=== Begin Enclosure ===
-- ==== Sys2Proof/Machine/RegisterAlu.lean ====
section
/-! DEFINITION. Register loads and arithmetic (spec/42_register_alu.md R140 to R152). Where an
instruction writes both V[x] and VF, the result is written first and the flag second, so with x = F
the flag is VF's final value (R21, D4; log 6). -/

namespace Sys2Proof.Machine

/-- 6xkk: `V[x] <- kk` (R140). -/
def execLdVxKk (x : Nibble) (kk : Byte) (s : State) : StepOutcome :=
  commit (.ldVxKk x kk) s (.ok (s.setV x kk).advance)

/-- 7xkk: `V[x] <- (V[x] + kk) mod 256`, no flag (R141). -/
def execAddVxKk (x : Nibble) (kk : Byte) (s : State) : StepOutcome :=
  commit (.addVxKk x kk) s do
    let a ← readV x s
    pure (s.setV x (a + kk)).advance

/-- 8xy0: `V[x] <- V[y]` (R142). -/
def execLdVxVy (x y : Nibble) (s : State) : StepOutcome :=
  commit (.ldVxVy x y) s do
    let b ← readV y s
    pure (s.setV x b).advance

/-- 8xy1: `V[x] <- V[x] | V[y]`, no flag (R143; log 8). -/
def execOrVxVy (x y : Nibble) (s : State) : StepOutcome :=
  commit (.orVxVy x y) s do
    let (a, b) ← readXY x y s
    pure (s.setV x (a ||| b)).advance

/-- 8xy2: `V[x] <- V[x] & V[y]`, no flag (R144; log 8). -/
def execAndVxVy (x y : Nibble) (s : State) : StepOutcome :=
  commit (.andVxVy x y) s do
    let (a, b) ← readXY x y s
    pure (s.setV x (a &&& b)).advance

/-- 8xy3: `V[x] <- V[x] ^ V[y]`, no flag (R145; log 8). -/
def execXorVxVy (x y : Nibble) (s : State) : StepOutcome :=
  commit (.xorVxVy x y) s do
    let (a, b) ← readXY x y s
    pure (s.setV x (a ^^^ b)).advance

/-- 8xy4: add, VF = carry (R146). -/
def execAddVxVy (x y : Nibble) (s : State) : StepOutcome :=
  commit (.addVxVy x y) s do
    let (a, b) ← readXY x y s
    pure ((s.setV x (a + b)).setV vf (carryFlag a b)).advance

/-- 8xy5: `V[x] - V[y]`, VF = no borrow (R147). -/
def execSub (x y : Nibble) (s : State) : StepOutcome :=
  commit (.sub x y) s do
    let (a, b) ← readXY x y s
    pure ((s.setV x (a - b)).setV vf (noBorrowFlag a b)).advance

/-- 8xy6: shift right by one, VF = the bit shifted out (R148). -/
def execShr (x y : Nibble) (s : State) : StepOutcome :=
  commit (.shr x y) s do
    let a ← shiftOperand x y s
    pure ((s.setV x (a >>> 1)).setV vf (lowBitFlag a)).advance

/-- 8xy7: `V[y] - V[x]`, VF = no borrow (R149). -/
def execSubn (x y : Nibble) (s : State) : StepOutcome :=
  commit (.subn x y) s do
    let (a, b) ← readXY x y s
    pure ((s.setV x (b - a)).setV vf (noBorrowFlag b a)).advance

/-- 8xyE: shift left by one, VF = the bit shifted out (R150). -/
def execShl (x y : Nibble) (s : State) : StepOutcome :=
  commit (.shl x y) s do
    let a ← shiftOperand x y s
    pure ((s.setV x (a <<< 1)).setV vf (highBitFlag a)).advance

/-- Cxkk: `V[x] <- rnd & kk`, with this step's random byte (R151; log 22). -/
def execRnd (x : Nibble) (kk : Byte) (s : State) : StepOutcome :=
  commit (.rnd x kk) s (.ok (s.setV x (s.rnd &&& kk)).advance)

end Sys2Proof.Machine
end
=== End Enclosure ===
PROBLEM DESCRIPTION:
Please copy out each line in the entries that mentions the string "advance".

RESULT:
  commit (.ldVxKk x kk) s (.ok (s.setV x kk).advance)
    pure (s.setV x (a + kk)).advance
    pure (s.setV x b).advance
    pure (s.setV x (a ||| b)).advance
    pure (s.setV x (a &&& b)).advance
    pure (s.setV x (a ^^^ b)).advance
    pure ((s.setV x (a + b)).setV vf (carryFlag a b)).advance
    pure ((s.setV x (a - b)).setV vf (noBorrowFlag a b)).advance
    pure ((s.setV x (a >>> 1)).setV vf (lowBitFlag a)).advance
    pure ((s.setV x (b - a)).setV vf (noBorrowFlag b a)).advance
    pure ((s.setV x (a <<< 1)).setV vf (highBitFlag a)).advance
  commit (.rnd x kk) s (.ok (s.setV x (s.rnd &&& kk)).advance)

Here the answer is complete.